Task description = Only the lines from the first line of the records through the line containing "x).rbytes = s.rbytes := rfl" belong in the answer. Copy them exactly.

(Source data)
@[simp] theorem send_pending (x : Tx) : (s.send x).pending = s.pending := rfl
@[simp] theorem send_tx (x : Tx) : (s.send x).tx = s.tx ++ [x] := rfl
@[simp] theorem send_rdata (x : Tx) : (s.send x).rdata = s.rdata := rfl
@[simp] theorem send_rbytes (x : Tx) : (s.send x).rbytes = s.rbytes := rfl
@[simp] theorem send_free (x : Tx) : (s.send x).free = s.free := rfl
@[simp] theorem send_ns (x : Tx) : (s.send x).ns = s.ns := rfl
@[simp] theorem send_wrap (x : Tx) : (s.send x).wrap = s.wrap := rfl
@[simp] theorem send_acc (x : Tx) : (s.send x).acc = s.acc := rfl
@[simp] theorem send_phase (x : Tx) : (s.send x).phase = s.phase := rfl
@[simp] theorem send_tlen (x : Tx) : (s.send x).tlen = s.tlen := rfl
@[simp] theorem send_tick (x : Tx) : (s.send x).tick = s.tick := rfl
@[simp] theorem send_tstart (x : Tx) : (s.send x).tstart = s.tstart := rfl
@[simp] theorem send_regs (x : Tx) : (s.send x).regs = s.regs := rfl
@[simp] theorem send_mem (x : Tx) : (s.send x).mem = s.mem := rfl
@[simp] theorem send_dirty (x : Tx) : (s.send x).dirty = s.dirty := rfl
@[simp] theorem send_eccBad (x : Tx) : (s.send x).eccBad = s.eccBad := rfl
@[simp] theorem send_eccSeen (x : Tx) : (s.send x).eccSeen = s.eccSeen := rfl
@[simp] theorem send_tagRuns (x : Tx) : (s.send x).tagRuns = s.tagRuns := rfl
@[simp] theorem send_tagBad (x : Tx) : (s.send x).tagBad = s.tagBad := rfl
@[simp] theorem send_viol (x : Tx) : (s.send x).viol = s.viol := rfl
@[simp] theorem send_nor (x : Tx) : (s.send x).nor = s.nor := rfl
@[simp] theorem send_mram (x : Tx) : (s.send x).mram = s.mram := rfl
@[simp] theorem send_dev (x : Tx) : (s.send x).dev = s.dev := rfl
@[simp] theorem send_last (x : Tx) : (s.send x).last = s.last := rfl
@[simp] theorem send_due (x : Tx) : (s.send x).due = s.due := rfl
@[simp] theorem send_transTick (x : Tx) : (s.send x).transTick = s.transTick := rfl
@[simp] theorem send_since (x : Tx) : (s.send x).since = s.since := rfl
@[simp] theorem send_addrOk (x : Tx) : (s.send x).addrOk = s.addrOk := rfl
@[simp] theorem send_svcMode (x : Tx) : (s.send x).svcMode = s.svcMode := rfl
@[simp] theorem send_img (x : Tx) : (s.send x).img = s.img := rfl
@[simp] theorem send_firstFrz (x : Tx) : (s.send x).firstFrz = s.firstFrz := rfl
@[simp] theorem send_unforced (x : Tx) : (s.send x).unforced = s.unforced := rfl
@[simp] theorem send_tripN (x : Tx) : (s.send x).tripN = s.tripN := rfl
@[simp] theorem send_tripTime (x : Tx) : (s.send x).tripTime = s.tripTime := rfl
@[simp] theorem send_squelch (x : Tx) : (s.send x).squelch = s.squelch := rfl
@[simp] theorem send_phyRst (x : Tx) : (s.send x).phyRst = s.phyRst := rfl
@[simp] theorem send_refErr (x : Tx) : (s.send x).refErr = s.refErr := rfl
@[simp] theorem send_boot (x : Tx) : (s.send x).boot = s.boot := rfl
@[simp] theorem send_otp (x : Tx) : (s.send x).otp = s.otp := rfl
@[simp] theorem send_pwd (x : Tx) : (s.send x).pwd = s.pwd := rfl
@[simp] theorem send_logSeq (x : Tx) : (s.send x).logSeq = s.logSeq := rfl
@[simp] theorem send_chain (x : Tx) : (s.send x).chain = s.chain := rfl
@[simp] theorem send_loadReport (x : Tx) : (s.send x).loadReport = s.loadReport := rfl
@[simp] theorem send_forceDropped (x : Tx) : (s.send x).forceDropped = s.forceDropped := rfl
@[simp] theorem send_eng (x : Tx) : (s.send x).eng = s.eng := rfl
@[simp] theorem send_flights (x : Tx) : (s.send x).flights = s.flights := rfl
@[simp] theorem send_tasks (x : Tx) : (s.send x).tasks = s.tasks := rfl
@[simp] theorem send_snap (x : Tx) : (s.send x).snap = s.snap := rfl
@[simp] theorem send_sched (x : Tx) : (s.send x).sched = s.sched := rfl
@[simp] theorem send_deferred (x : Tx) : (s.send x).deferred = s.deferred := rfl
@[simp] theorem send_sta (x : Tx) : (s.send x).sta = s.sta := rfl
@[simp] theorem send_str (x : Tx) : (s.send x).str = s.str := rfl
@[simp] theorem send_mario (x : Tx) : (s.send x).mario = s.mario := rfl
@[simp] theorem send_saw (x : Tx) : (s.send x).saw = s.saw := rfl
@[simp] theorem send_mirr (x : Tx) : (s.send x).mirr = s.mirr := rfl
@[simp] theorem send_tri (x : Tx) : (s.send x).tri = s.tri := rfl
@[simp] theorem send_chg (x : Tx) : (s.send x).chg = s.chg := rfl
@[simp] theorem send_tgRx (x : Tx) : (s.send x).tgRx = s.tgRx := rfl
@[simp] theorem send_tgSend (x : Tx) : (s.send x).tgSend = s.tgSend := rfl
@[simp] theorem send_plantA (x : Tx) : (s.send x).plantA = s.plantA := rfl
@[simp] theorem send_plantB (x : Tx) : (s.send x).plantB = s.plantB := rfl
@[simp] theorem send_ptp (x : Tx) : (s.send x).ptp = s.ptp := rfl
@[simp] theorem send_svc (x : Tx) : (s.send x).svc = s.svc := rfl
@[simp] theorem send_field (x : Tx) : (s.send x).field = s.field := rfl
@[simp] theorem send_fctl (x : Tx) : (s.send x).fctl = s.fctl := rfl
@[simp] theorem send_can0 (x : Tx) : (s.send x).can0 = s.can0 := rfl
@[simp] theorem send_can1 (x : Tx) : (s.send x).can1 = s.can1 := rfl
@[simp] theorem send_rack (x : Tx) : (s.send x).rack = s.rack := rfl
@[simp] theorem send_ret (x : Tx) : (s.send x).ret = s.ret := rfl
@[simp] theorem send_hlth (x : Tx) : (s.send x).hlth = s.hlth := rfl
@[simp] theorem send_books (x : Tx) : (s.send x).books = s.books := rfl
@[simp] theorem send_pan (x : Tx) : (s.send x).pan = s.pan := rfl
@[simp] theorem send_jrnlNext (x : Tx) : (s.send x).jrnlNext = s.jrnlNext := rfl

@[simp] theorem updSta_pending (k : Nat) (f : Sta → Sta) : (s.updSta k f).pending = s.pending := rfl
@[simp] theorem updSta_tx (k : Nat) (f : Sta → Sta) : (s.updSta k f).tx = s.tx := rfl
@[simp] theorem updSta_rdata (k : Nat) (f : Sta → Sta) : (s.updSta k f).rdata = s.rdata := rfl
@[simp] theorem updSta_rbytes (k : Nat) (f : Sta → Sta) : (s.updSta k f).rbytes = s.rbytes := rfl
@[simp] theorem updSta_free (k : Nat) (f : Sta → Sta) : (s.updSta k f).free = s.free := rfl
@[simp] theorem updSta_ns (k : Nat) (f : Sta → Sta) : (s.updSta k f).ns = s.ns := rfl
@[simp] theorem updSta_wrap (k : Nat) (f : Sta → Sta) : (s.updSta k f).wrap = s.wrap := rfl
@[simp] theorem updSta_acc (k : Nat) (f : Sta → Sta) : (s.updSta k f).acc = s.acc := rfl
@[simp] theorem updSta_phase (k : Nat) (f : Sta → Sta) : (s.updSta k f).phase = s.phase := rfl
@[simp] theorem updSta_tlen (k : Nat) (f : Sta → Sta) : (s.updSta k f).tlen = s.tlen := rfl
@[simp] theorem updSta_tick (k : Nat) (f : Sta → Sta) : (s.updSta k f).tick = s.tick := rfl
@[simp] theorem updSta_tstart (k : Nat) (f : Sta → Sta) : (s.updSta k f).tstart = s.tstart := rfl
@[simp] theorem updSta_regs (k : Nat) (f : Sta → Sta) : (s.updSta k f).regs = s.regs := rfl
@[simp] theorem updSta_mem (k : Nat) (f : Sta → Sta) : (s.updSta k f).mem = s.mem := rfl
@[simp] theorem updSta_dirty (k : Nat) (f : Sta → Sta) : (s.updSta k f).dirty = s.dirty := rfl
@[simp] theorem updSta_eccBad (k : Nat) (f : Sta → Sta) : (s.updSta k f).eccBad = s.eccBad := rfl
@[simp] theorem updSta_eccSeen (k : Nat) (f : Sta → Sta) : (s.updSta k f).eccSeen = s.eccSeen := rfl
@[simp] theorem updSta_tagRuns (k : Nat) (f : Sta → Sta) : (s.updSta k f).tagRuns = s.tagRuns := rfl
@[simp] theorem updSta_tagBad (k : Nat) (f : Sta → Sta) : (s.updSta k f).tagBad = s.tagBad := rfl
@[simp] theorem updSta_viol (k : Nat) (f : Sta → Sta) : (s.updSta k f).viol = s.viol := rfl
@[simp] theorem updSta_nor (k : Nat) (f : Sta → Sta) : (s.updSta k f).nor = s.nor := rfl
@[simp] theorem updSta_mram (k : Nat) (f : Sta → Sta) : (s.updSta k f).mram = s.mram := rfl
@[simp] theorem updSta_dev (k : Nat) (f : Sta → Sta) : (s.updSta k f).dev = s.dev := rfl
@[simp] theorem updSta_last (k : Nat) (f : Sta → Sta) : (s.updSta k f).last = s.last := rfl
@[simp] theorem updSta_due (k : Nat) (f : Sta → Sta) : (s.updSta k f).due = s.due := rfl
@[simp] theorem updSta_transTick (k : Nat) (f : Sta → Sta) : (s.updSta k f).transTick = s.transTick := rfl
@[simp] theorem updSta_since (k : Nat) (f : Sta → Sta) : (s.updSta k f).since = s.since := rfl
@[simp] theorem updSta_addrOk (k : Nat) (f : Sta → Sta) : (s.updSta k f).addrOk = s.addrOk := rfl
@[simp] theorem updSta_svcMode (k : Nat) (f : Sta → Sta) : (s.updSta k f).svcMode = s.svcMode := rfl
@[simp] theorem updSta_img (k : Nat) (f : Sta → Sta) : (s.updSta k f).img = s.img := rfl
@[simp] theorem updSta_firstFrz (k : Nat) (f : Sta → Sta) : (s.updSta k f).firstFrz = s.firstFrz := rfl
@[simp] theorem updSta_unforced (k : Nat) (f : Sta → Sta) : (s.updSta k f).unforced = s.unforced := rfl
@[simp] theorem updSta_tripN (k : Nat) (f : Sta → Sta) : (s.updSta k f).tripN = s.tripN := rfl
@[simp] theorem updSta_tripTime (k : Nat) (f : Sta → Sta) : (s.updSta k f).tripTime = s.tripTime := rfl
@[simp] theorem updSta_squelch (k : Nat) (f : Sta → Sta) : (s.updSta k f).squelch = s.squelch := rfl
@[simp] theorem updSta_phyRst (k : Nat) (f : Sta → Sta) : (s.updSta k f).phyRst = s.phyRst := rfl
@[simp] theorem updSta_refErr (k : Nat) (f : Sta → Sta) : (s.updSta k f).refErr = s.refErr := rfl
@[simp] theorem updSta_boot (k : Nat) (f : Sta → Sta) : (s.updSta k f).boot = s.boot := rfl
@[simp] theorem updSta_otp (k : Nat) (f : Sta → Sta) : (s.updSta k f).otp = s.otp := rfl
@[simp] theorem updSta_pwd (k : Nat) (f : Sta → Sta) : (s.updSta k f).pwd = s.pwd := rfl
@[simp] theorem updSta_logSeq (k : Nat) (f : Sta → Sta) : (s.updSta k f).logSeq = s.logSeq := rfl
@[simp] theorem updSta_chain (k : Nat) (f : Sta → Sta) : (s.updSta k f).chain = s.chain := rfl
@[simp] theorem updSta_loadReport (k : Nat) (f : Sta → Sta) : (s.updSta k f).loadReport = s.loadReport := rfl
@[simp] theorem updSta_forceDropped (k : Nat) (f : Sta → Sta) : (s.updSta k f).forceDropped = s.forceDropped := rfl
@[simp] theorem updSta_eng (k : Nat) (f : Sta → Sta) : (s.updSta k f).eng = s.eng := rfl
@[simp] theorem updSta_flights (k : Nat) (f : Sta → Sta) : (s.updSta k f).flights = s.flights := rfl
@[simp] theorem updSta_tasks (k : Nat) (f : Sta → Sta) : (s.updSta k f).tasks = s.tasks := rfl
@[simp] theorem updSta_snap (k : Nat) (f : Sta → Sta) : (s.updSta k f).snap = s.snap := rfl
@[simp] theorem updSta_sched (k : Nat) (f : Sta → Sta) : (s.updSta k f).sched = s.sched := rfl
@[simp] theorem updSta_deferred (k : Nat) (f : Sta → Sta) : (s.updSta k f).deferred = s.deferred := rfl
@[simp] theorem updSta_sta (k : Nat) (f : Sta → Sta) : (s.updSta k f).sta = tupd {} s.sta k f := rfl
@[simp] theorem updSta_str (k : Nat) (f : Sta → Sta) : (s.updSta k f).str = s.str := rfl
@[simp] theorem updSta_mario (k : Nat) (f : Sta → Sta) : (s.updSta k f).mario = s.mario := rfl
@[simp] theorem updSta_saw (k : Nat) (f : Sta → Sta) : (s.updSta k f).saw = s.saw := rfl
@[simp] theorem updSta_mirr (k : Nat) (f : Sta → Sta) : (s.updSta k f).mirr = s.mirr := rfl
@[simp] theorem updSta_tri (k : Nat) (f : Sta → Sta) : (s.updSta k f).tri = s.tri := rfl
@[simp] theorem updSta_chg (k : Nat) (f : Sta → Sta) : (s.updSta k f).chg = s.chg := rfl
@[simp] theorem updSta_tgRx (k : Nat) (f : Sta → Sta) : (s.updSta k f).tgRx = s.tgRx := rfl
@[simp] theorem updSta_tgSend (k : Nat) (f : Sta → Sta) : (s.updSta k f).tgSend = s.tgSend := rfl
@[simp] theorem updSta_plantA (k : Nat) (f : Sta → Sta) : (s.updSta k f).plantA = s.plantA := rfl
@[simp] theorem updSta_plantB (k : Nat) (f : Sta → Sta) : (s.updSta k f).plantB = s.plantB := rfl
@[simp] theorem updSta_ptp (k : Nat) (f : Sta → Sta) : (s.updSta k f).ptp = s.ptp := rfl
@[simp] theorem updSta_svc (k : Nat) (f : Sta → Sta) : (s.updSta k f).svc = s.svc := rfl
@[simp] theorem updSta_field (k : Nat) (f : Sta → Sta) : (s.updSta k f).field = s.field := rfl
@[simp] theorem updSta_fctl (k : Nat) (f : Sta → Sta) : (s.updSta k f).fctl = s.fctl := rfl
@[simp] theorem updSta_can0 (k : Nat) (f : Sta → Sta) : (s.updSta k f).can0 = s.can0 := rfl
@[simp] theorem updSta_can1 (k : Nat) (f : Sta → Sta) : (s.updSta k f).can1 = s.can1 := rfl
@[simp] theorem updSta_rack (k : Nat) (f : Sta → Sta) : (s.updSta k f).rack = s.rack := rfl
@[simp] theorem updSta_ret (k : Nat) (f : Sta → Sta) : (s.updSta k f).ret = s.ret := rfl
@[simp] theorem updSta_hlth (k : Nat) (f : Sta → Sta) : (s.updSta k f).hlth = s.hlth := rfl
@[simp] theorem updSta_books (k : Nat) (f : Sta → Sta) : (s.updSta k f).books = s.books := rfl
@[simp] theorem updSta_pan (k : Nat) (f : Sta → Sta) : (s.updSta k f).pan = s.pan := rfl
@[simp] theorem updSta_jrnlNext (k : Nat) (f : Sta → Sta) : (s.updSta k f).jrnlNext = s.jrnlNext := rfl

Solution to the exercise =
@[simp] theorem send_pending (x : Tx) : (s.send x).pending = s.pending := rfl
@[simp] theorem send_tx (x : Tx) : (s.send x).tx = s.tx ++ [x] := rfl
@[simp] theorem send_rdata (x : Tx) : (s.send x).rdata = s.rdata := rfl
@[simp] theorem send_rbytes (x : Tx) : (s.send x).rbytes = s.rbytes := rfl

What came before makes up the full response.